[Opening EXERCISE MATERIALS section]

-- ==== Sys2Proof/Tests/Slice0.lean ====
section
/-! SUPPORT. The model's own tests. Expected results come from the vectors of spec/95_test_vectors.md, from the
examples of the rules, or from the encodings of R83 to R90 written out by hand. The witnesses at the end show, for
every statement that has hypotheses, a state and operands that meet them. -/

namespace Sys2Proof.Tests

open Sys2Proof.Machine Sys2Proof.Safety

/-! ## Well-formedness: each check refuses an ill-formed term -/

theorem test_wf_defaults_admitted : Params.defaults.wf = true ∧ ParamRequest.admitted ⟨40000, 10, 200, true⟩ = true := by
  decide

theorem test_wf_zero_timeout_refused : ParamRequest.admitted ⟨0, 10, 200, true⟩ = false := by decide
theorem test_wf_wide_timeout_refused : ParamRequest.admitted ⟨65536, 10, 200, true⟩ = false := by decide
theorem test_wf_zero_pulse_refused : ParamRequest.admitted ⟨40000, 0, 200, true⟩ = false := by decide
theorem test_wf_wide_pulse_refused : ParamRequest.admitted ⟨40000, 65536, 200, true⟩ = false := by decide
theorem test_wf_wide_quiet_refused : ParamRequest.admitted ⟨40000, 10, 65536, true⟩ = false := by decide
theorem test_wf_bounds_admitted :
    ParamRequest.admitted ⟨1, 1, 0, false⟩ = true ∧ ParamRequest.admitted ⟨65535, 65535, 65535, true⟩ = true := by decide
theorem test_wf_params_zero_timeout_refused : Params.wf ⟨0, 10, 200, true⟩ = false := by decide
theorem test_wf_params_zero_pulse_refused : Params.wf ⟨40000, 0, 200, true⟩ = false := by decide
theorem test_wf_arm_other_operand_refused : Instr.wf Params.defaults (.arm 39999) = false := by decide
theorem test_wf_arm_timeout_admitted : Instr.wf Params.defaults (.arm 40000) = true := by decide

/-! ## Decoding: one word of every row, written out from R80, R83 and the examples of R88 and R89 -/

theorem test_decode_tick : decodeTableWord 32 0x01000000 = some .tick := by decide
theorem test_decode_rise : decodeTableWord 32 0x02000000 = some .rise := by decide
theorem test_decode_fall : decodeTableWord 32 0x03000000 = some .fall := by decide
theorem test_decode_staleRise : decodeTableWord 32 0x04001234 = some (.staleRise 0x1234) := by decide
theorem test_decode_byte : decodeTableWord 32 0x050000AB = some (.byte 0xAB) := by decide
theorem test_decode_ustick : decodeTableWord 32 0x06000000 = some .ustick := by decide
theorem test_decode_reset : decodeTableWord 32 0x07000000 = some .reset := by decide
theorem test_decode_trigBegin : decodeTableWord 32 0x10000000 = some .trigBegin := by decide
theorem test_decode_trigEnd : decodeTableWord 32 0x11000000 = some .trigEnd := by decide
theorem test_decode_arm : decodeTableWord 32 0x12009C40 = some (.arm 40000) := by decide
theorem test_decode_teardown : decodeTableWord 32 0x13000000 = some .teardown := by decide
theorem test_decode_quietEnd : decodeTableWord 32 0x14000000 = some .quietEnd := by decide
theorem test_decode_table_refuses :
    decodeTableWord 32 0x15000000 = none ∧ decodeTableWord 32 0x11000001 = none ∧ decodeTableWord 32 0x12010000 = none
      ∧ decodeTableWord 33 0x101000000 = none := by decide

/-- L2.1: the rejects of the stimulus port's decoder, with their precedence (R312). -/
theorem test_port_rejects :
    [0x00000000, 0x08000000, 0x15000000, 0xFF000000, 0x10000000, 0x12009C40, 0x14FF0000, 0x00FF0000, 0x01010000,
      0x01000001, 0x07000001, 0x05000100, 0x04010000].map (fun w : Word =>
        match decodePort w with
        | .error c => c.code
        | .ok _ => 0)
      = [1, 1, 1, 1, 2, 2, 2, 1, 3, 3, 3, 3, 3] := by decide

[Closing EXERCISE MATERIALS section]
[Opening EXERCISE MATERIALS section]

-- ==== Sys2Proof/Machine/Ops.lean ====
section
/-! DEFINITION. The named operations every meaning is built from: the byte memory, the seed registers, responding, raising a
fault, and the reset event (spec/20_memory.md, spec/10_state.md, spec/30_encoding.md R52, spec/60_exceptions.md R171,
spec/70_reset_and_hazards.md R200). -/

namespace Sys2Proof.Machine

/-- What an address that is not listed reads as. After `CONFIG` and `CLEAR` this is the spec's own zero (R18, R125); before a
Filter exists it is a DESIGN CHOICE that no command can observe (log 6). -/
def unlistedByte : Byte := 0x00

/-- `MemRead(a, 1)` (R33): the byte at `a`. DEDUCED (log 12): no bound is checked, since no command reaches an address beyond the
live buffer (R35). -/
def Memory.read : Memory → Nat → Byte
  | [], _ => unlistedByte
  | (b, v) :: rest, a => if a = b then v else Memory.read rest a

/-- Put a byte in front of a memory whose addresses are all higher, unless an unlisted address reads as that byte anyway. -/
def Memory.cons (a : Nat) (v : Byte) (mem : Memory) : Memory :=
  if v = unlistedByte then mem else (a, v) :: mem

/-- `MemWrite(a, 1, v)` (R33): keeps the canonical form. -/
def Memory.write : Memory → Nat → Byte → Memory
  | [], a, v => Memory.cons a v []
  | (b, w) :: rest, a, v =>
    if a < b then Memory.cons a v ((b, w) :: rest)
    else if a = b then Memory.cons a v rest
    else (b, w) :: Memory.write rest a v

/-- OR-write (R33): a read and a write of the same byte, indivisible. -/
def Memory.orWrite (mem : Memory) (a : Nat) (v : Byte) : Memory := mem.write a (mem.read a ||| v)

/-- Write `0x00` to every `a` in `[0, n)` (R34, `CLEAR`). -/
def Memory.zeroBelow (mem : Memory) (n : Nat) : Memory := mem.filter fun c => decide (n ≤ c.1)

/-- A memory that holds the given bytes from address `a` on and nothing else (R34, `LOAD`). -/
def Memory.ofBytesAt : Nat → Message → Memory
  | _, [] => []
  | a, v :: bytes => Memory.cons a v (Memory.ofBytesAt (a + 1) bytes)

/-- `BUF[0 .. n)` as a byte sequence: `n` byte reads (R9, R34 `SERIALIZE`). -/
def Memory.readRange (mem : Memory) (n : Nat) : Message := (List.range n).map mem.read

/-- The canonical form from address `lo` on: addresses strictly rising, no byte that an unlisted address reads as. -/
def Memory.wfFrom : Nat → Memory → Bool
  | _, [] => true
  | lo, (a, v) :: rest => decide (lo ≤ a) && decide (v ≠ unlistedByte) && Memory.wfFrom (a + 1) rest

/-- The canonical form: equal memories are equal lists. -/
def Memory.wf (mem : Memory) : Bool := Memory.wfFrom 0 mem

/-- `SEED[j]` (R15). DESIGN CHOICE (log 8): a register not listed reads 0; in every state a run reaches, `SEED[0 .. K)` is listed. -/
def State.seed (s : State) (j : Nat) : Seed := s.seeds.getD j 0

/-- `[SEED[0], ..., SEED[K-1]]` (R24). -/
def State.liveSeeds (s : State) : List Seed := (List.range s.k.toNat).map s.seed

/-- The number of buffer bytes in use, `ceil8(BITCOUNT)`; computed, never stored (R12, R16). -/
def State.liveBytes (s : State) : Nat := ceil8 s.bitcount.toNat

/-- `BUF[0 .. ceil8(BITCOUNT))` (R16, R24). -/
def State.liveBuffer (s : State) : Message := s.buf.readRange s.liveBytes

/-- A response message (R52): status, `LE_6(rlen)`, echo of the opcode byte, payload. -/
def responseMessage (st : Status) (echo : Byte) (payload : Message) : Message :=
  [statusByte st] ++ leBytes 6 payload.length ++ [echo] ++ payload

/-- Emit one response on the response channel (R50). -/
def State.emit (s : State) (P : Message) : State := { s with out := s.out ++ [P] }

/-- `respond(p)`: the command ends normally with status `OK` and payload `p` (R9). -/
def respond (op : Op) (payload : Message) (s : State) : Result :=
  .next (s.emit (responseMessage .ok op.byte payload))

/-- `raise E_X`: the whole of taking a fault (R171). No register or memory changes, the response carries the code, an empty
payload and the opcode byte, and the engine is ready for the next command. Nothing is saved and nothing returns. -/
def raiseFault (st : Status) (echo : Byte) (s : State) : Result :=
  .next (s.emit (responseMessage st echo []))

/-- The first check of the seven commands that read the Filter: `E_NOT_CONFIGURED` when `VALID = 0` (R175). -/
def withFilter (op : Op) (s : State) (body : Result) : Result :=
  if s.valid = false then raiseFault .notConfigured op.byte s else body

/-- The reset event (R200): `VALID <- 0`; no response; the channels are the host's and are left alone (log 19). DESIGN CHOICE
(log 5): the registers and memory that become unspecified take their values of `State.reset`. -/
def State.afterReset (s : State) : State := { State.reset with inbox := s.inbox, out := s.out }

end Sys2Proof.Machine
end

[Closing EXERCISE MATERIALS section]
[Opening EXERCISE MATERIALS section]

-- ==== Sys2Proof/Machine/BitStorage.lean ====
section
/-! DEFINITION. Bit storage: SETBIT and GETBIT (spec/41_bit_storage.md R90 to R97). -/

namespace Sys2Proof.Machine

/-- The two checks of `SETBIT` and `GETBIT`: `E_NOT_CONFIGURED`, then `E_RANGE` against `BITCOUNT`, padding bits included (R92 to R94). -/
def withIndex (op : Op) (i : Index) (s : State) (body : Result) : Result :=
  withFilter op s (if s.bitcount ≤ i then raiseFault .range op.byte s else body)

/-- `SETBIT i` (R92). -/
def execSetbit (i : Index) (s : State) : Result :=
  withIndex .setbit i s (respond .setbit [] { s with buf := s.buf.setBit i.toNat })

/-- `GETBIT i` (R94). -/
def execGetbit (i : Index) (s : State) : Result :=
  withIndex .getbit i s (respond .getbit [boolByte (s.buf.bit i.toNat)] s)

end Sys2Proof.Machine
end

[Closing EXERCISE MATERIALS section]

YOUR INSTRUCTIONS =
Restate word for word the entries above, starting at the line with "-- ==== Sys2Proof/Tests/Slice0.lean" and ending at the line with "ill-formed term -/", inclusive, and no others.

ANSWER SECTION =
-- ==== Sys2Proof/Tests/Slice0.lean ====
section
/-! SUPPORT. The model's own tests. Expected results come from the vectors of spec/95_test_vectors.md, from the
examples of the rules, or from the encodings of R83 to R90 written out by hand. The witnesses at the end show, for
every statement that has hypotheses, a state and operands that meet them. -/

namespace Sys2Proof.Tests

open Sys2Proof.Machine Sys2Proof.Safety

/-! ## Well-formedness: each check refuses an ill-formed term -/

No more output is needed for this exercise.